Question

I have some some code which was written before I started here (sounds like a submission for The Daily WTF!) which loads an xml file for processing (the Throw line has been simplified to hide the identity of the culprit, otherwise its verbatim).

Try
    docData.Load(strPath)
Catch oError As Exception
    Throw New Exception("There is a load or parse error in the xml")
End Try

oFileInfo = New FileInfo(strPath)
strFileName = oFileInfo.FullName
oFileInfo = Nothing

strFileName is used once more in the method, passed to another method

strPath is used once more in the method, when deleting the file

From MSDN:

FullName: Gets the full path of the directory or file. (Inherited from FileSystemInfo.)

Surely then, that is simply returning what is already in strPath and can be replaced with a simple

strFileName = strPath

Or even do away with strFileName altogether and use strPath throughout.

Or am I missing something? Does FileInfo.FullName do anything else?
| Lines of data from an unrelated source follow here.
/-- Send a member's message of a round to a rank: COLL_DATA packets, or to itself at once. -/
def sendMsg (n : Nat) (x : Coll) (pars : List Nat) (flag : Bool) (s : State) (rb : Nat × List Byte) : State :=
  (msgPieces rb.2).foldl (fun s q =>
    let m : CollMsg := ⟨x.group, x.seq, x.me, pars, flag, x.round, x.rounds, q.1, rb.2.length, q.2⟩
    let s := stageBytes n q.2 s
    if rb.1 = x.me then keepMsg s m
    else
      let p := s.mkPacket 0x81 2 (x.ranks.getD rb.1 0) 0 0 0 ([x.group, x.seq, x.me, b2n flag, x.round, x.rounds, q.1, rb.2.length] ++ pars) q.2
      (s.send none p).wide (COL_ENG_BYTES_SENT n) p.payload.length) s

/-- The message that COLL_DATA arguments and data spell. -/
def msgOf (a : List Nat) (d : List Byte) : CollMsg :=
  let g (i : Nat) : Nat := a.getD i 0
  ⟨g 0, g 1, g 2, a.drop 8, g 3 == 1, g 4, g 5, g 6, g 7, d⟩

/-- The messages held for a collective from a rank in a round. -/
def msgsOf (s : State) (x : Coll) (rank round : Nat) : List CollMsg :=
  s.collIn.filter (fun m => decide (m.group = x.group) && decide (m.seq = x.seq) && decide (m.rank = rank) && decide (m.round = round))

/-- Put pieces at their places. -/
def placePieces (total : Nat) (l : List CollMsg) : List Byte :=
  l.foldl (fun b m => b.take m.off ++ m.data ++ b.drop (m.off + m.data.length)) (List.replicate total 0)

/-- A rank's whole message of a round, once all of it has come. -/
def wholeMsg (s : State) (x : Coll) (rank round : Nat) : Option (List Byte) :=
  let l := msgsOf s x rank round
  match l with
  | [] => none
  | m :: _ =>
    if (rangeFrom 0 (max 1 ((m.total + 2047) / 2048))).all (fun i => l.any (fun q => decide (q.off = 2048 * i))) then
      some (placePieces m.total l)
    else none

/-- Every rank's message of a round, once all have come. -/
def allMsgs (s : State) (x : Coll) (round : Nat) : Option (List (List Byte)) :=
  let l := (rangeFrom 0 x.ranks.length).map (fun r => wholeMsg s x r round)
  if l.all Option.isSome then some (l.map (·.getD [])) else none

/-- Whether a member was commanded otherwise (R332). -/
def mismatched (s : State) (x : Coll) : Bool :=
  s.collIn.any (fun m => decide (m.group = x.group) && decide (m.seq = x.seq) &&
    decide (m.params ≠ matchPars x.cmd.code (collPar x.cmd.desc)))

/-! ### Reductions (R183, R333, R334) -/

/-- A partial of a reduction: element codes, block scales, and whether a value that is not finite was met. -/
structure RedPart where
  codes : List Nat
  scales : List Nat := []
  bad : Bool := false
  deriving DecidableEq, Repr, Inhabited

/-- One stage of the fixed tree (R333): pairs of neighbours are combined, a block without a partner passes on. -/
def redStage {α : Type} (comb : α → α → α) : List α → List α
  | a :: b :: t => comb a b :: redStage comb t
  | l => l

/-- The fixed tree from stage `j` on. Structural on the stages left. -/
def redTree {α : Type} (comb : Nat → α → α → α) : Nat → Nat → List α → List α
  | 0, _, l => l
  | n + 1, j, l => if l.length ≤ 1 then l else redTree comb n (j + 1) (redStage (comb j) l)
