/-- LOG_CTRL (R436, R440). -/
def logCtrl (v : Word) (s : State) : State :=
  let s1 := if fbit LOG_CTRL_clear_counts v then logClear s else s
  if fbit LOG_CTRL_flush v then requestFlush 3 s1 else s1

/-- SCH_ACK of control core c (R391 to R393). -/
def schAck (c : Nat) (v : Word) (s : State) : State :=
  match fget SCH_ACK_action v with
  | 0 => s
  | 1 => schTake c s
  | 2 => schDone c s
  | _ => schYield c s

/-! ### The restore block (R409) -/

/-- Where the restore block lies. -/
abbrev restoreAt : Nat := 0x2000000

/-- The entries of a restore block as regions, if it is valid. -/
def restoreRegions (s : State) : Option (List Region) :=
  if s.num restoreAt 4 ≠ 0x54534552 then none
  else
    let n := s.num (restoreAt + 4) 4
    let b := s.bytes (restoreAt + 16) (32 * min n 65536)
    if s.num (restoreAt + 8) 4 = crc32c b ∧ s.num (restoreAt + 12) 4 = 0 ∧ n ≤ 65536 then some ((chunksOf 32 b).map regionOf) else none

/-- Adopt regions at their recorded bases (R409). -/
def adopt (s : State) (l : List Region) : State :=
  l.foldl (fun s r => (putRegions s (pastureOf r.base) (regionInsert r (regions s (pastureOf r.base)))).2) s

/-- The control kernel starts: a valid restore block is adopted and its magic zeroed; one that fails its check is recorded as
0x8103. The manual states no parameters for it: free values (R409, log 3). -/
def kernelStart (s : State) : State :=
  let (ue, s1) := s.touch [(restoreAt, 16)]
  if !ue && decide (s.num restoreAt 4 ≠ 0x54534552) then s1
  else
    let (ue2, s2) := s1.touch [(restoreAt + 16, 32 * min (s.num (restoreAt + 4) 4) 65536)]
    match (if ue || ue2 then none else restoreRegions s) with
    | some l => ((adopt s2 l).writeMem restoreAt (leBytes 4 0)).2
    | none => s2.logFree 0x8103 0 5

/-- A write of SCH_FW_STATUS by a control core: kernel_ready, after the restore block has been adopted (R399, R409). -/
def kernelReady (m : Mst) (v : Word) (s : State) : State :=
  if m.cls ≠ 138 then s
  else
    let on := fbit SCH_FW_STATUS_kernel_ready v
    let s1 := if on && !s.bit SCH_FW_STATUS SCH_FW_STATUS_kernel_ready then kernelStart s else s
    s1.setFld SCH_FW_STATUS SCH_FW_STATUS_kernel_ready (b2n on)
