/-- One record of a SCATTER_ADD with road 1, of edge record `n` (R237, R238). -/
def scatterEdge (s : State) (c : Nat) (r : Run) (n : Nat) : RowRes :=
  let k := s.core c
  let q := gQueue r.word
  let e := perRow k (q + 1)
  let pops := companion k r.deferred r.word = 2 ∧ !gWin r.word
  withEdge s c r n (fun src slot _ s r => withDest s c r slot (fun _ _ dest s r =>
    if r.num 2 = 0 ∨ dest + r.num 2 < hopFrontier r then popGrad s c r
    else if pops ∧ (r.num 12 = 0 ∨ n / e + r.num 12 < (gCount r.word - 1) / e + 1) then popComp s c r
    else
      let g := gradVals k r
      let win := rowElems 32 (r.inHand 2)
      let vals : List FVal :=
        if gWin r.word then (g.zip (rangeFrom 0 g.length)).map (fun p => if win.getD p.2 0xFFFFFFFF = n then p.1 else FVal.zero)
        else if pops then g.map (fun x => r32 (mulV x (compElem k r (n % e))))
        else g
      if gWin r.word && !(rangeFrom 0 g.length).any (fun i => decide (win.getD i 0xFFFFFFFF = n)) then .more s (nextScatter r)
      else withSource s c r src (fun key s r => scatterKey key s c r vals)))

/-- One step of a SCATTER_ADD's main phase. -/
def scatterMain (s : State) (c : Nat) (r : Run) : RowRes :=
  let i := r.num 1
  if gRoad r.word then
    if gCount r.word ≤ i then (if r.num 2 < hopFrontier r then popGrad s c r else gatherEnd s c r)
    else scatterEdge s c r (gCount r.word - 1 - i)
  else if gCount r.word ≤ i then gatherEnd s c r
  else if r.num 2 ≤ i then popGrad s c r
  else withIndex s c r i (fun key s r => scatterKey key s c r (gradVals (s.core c) r))

/-- One step of a SCATTER_ADD. -/
def rowScatter (s : State) (c : Nat) (r : Run) : RowRes :=
  if r.num 0 = 0 then gatherHeader s c r
  else if r.num 0 = 1 then gatherTable s c r
  else scatterMain s c r

/-- Index and table registers at issue. -/
def gatherBases (v : Ctx) (w : Code) : List Nat := [v.axr (cb w 106 103), v.axr (cb w 102 99)]

/-- The target of the check of a GATHER or SCATTER_ADD (R421). -/
def tgtGather (_ : State) (c : Nat) (r : Run) : Nat := queueTarget c (gQueue r.word)

/-- GATHER (R88, R223 to R236). -/
def execGather (c : Nat) (d : Bool) (a : Act) (s : State) : Out :=
  whileLive (actOn opGATHER (issueAccess rowGather tgtGather gatherBases (fun v _ => v) c d) rowGather tgtGather c false d a) s

/-- SCATTER_ADD (R89, R237 to R239). -/
def execScatterAdd (c : Nat) (d : Bool) (a : Act) (s : State) : Out :=
  whileLive (actOn opSCATTER (issueAccess rowScatter tgtGather gatherBases (fun v _ => v) c d) rowScatter tgtGather c false d a) s

end Sys2Proof.Machine
end

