/-! ### Updates (R99, R100, R179 to R181) -/

/-- Roles of an UPDATE's input rows in hand: weights, gradients, remainders, first and second state (R99). -/
def updRow (s : State) (c : Nat) (r : Run) : RowRes :=
  let w := r.word
  let k := s.core c
  let q := cb w 111 107
  let opt := cb w 106 104
  let rem := cbit w 118
  let par := r.vals.getD 0 []
  let wf := baseFmt (k.queue q).fmt
  let gf := baseFmt (k.queue (q + 1)).fmt
  let wRow := r.hand.getD 0 []
  let gRow := r.hand.getD 1 []
  let rRow := if rem then r.hand.getD 2 [] else []
  let o := if rem then 3 else 2
  let mRow := if opt ≥ 1 then r.hand.getD o [] else []
  let vRow := if opt = 2 then r.hand.getD (o + 1) [] else []
  let r0 := { r with hand := [], row := r.row + 1 }
  let outsOf (a b m v : List Byte) : List (Nat × List Byte) :=
    [(q + 6, a)] ++ (if rem then [(q + 7, b)] else []) ++ (if opt ≥ 1 then [(q + 8, m)] else []) ++
      (if opt = 2 then [(q + 9, v)] else [])
  if r.num 0 = 1 then .more s { r0 with outs := outsOf wRow rRow mRow vRow }
  else
    let ws := rowElems wf.bits wRow
    let n := ws.length
    let b := if rRow.length ≥ 2 * n then 16 else 8
    let gs := padTo n 0 (rowElems gf.bits gRow)
    let rs := padTo n 0 (rowElems b rRow)
    let ms := padTo n 0 (rowElems 32 mRow)
    let vs := padTo n 0 (rowElems 32 vRow)
    let one (j : Nat) : Nat × Nat × Nat × Nat :=
      let wc := ws.getD j 0
      let w0 := decodeF wf wc
      let win := if rem then r32 (addV w0 (remDec b (rs.getD j 0) (spacing wf wc))) else w0
      let (wn, m1, v1) := updArith par (cb w 63 32) opt (decodeF gf (gs.getD j 0)) win (f32 (ms.getD j 0)) (f32 (vs.getD j 0))
      let out := if wf = .fp32 then rneF .fp32 wn
        else convF wf (if rem then .rne else .sr) true (drawAt (seedOf s) k.step (cb w 31 0) (r.row * n + j)) wn
      let rout := if wn.finite then remEnc b (subV wn (decodeF wf out)) (spacing wf out) else 0
      (out, rout, rneF .fp32 m1, rneF .fp32 v1)
    let res := (rangeFrom 0 n).map one
    let outs := outsOf (rowBytes wf.bits (res.map (·.1))) (rowBytes b (res.map (·.2.1)))
      (rowBytes 32 (res.map (·.2.2.1))) (rowBytes 32 (res.map (·.2.2.2)))
    let (s1, r1) := noteNan s c { r0 with outs := outs } (k.bind (q + 6)).cls (r.row * n) (nanCodes wf (res.map (·.1)))
    if (nanCodes wf (res.map (·.1))).contains true then .more s1 r1
    else
      let (s2, r2) := noteNan s1 c r1 (k.bind (q + 6)).cls (r.row * n) (nanCodes .fp32 (if opt ≥ 1 then res.map (·.2.2.1) else []))
      let (s3, r3) := noteNan s2 c r2 (k.bind (q + 6)).cls (r.row * n) (nanCodes .fp32 (if opt = 2 then res.map (·.2.2.2) else []))
      .more s3 r3

/-- One step of UPDATE: it waits for the step's delivered flag, marks its command when the flag is set, takes the
parameter row, then its rows (R99, R100). `nums` is empty until the flag is known. -/
def rowUpdate (s : State) (c : Nat) (r : Run) : RowRes :=
  let w := r.word
  let k := s.core c
  let q := cb w 111 107
  let opt := cb w 106 104
  if r.nums = [] then
    match k.flag with
    | none => .wait s r 1
    | some true =>
      .more (s.onCore c (fun k => { k with cmd := k.cmd.map (fun m => { m with skipped := true }) })) { r with nums := [1] }
    | some false => .more s { r with nums := [0] }
  else if r.vals = [] then
    match headRow s c (q + 2) with
    | none => .wait s r (wRow (q + 2))
    | some row => .more (popRow s c (q + 2)) { r with vals := [rowElems 32 row] }
  else
    let qs := [q, q + 1] ++ (if cbit w 118 then [q + 3] else []) ++ (if opt ≥ 1 then [q + 4] else []) ++
      (if opt = 2 then [q + 5] else [])
    xStep (cb w 103 72) qs true (fun s r => updRow s c r) s c r

/-- UPDATE (R99). -/
def execUpdate (c : Nat) (d : Bool) (a : Act) (s : State) : Out := vecAct opUPDATE rowUpdate [] c d a s

end Sys2Proof.Machine
end

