-- ==== Sys2Proof/Machine/RowsPacket.lean ====
section
/-! DEFINITION. The commands of packets in ingress slots (11_ilbegal_links): one meaning each, over the shared operations. -/

namespace Sys2Proof.Machine

/-- READ: The packet in slot i of link n is a READ (R24, R307). -/
def execReadReq (n : Nat) (i : Nat) (s : State) : Out := whileLive (readPacket n i) s

/-- WRITE: The packet in slot i of link n is a WRITE (R307). -/
def execWriteReq (n : Nat) (i : Nat) (s : State) : Out := whileLive (writePacket n i) s

/-- TALLY_ADD_PACKET: The packet in slot i of link n is a TALLY_ADD (R54, R323). -/
def execTallyAddPacket (n : Nat) (i : Nat) (s : State) : Out := whileLive (tallyPacket n i) s

/-- ROW_REQ: The packet in slot i of link n is a ROW_REQ (R224, R243). -/
def execRowReq (n : Nat) (i : Nat) (s : State) : Out := whileLive (rowPacket n i) s

/-- REDUCE_REQ: The packet in slot i of link n is a REDUCE_REQ (R233 to R235). -/
def execReduceReq (n : Nat) (i : Nat) (s : State) : Out := whileLive (reducePacket n i) s

/-- SAMPLE_REQ: The packet in slot i of link n is a SAMPLE_REQ (R206). -/
def execSampleReq (n : Nat) (i : Nat) (s : State) : Out := whileLive (samplePacket n i) s

/-- GRAD_RECORD: The packet in slot i of link n is a GRAD_RECORD (R254, R255). -/
def execGradRecord (n : Nat) (i : Nat) (s : State) : Out := whileLive (gradPacket n i) s

/-- VERSION_READ: The packet in slot i of link n is a VERSION_READ (R219). -/
def execVersionRead (n : Nat) (i : Nat) (s : State) : Out := whileLive (versionPacket n i) s

/-- COLL_DATA: The packet in slot i of link n is a COLL_DATA (R336). -/
def execCollData (n : Nat) (i : Nat) (s : State) : Out := whileLive (collPacket n i) s

/-- ROLL_CALL: The packet in slot i of link n is a ROLL_CALL: an arrival (R327). -/
def execRollCall (n : Nat) (i : Nat) (s : State) : Out := whileLive (rollCallPacket n i) s

/-- ROLL_RELEASE: The packet in slot i of link n is a ROLL_CALL: a release (R327). -/
def execRollRelease (n : Nat) (i : Nat) (s : State) : Out := whileLive (rollReleasePacket n i) s

/-- NOTICE: The packet in slot i of link n is a NOTICE (R267). -/
def execNotice (n : Nat) (i : Nat) (s : State) : Out := whileLive (noticePacket n i) s

/-- MGMT_READ: Control core c serves the MGMT_READ in slot i of link n (R25, R396). -/
def execMgmtRead (c : Nat) (n : Nat) (i : Nat) (s : State) : Out := whileLive (mgmtReadPacket c n i) s

/-- MGMT_WRITE: Control core c serves the MGMT_WRITE in slot i of link n (R25, R396). -/
def execMgmtWrite (c : Nat) (n : Nat) (i : Nat) (s : State) : Out := whileLive (mgmtWritePacket c n i) s

/-- LOAD_REPORT: The packet in slot i of link n is a LOAD_REPORT (R262). -/
def execLoadReport (n : Nat) (i : Nat) (s : State) : Out := whileLive (loadPacket n i) s

/-- NEIGHBOUR: The packet in slot i of link n is a NEIGHBOUR (R312, R318). -/
def execNeighbour (n : Nat) (i : Nat) (s : State) : Out := whileLive (neighbourTaken n i) s

/-- READ_RESPONSE: The packet in slot i of link n answers a request of this device (R305, R307). -/
def execReadResponse (n : Nat) (i : Nat) (s : State) : Out := whileLive (responseIn n i 0x41) s

/-- WRITE_RESPONSE: The packet in slot i of link n answers a request of this device (R305, R307). -/
def execWriteResponse (n : Nat) (i : Nat) (s : State) : Out := whileLive (responseIn n i 0x42) s

/-- TALLY_ADD_RESPONSE: The packet in slot i of link n answers a request of this device (R305, R307). -/
def execTallyAddResponse (n : Nat) (i : Nat) (s : State) : Out := whileLive (responseIn n i 0x43) s

/-- ROW_RESPONSE: The packet in slot i of link n answers a request of this device (R305, R307). -/
def execRowResponse (n : Nat) (i : Nat) (s : State) : Out := whileLive (responseIn n i 0x44) s

/-- REDUCE_RESPONSE: The packet in slot i of link n answers a request of this device (R305, R307). -/
def execReduceResponse (n : Nat) (i : Nat) (s : State) : Out := whileLive (responseIn n i 0x45) s

/-- SAMPLE_RESPONSE: The packet in slot i of link n answers a request of this device (R305, R307). -/
def execSampleResponse (n : Nat) (i : Nat) (s : State) : Out := whileLive (responseIn n i 0x46) s

/-- GRAD_RECORD_RESPONSE: The packet in slot i of link n answers a request of this device (R305, R307). -/
def execGradRecordResponse (n : Nat) (i : Nat) (s : State) : Out := whileLive (responseIn n i 0x47) s

/-- VERSION_READ_RESPONSE: The packet in slot i of link n answers a request of this device (R305, R307). -/
def execVersionReadResponse (n : Nat) (i : Nat) (s : State) : Out := whileLive (responseIn n i 0x48) s

/-- MGMT_READ_RESPONSE: The packet in slot i of link n answers a request of this device (R305, R307). -/
def execMgmtReadResponse (n : Nat) (i : Nat) (s : State) : Out := whileLive (responseIn n i 0xE1) s

/-- MGMT_WRITE_RESPONSE: The packet in slot i of link n answers a request of this device (R305, R307). -/
def execMgmtWriteResponse (n : Nat) (i : Nat) (s : State) : Out := whileLive (responseIn n i 0xE2) s

/-- REPLAY_INJECT: A replay injects its next recorded packet (R416). -/
def execReplayInject (s : State) : Out := whileLive replayInject s

end Sys2Proof.Machine
end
I did think it was a file exists check, but that has already been taken care of by the Try...Catch around the XmlDocument.Load and besides, File.Exists(strPath) would be much simpler.

Was it helpful?

Solution

FileInfo.FullName will return the full path even if the input strPath is a relative path.

OTHER TIPS

What @Joe is saying is that technically strPath could be a relative path. When you pass that into FileInfo and retrieve the FullName property it gets converted into an absolute path. Although you says that everything is UNC (and by that I'm assuming you also mean absolute paths) its possible that at one point this was called with relative paths. For instance this code will output c:\Users\...\bin\somefile.bin

    Dim F As New System.IO.FileInfo("..\somefile.bin")
    Trace.WriteLine(F.FullName)
    Me.Close()

If you know that you'll always be dealing with absolute paths you can probably get rid of that code now.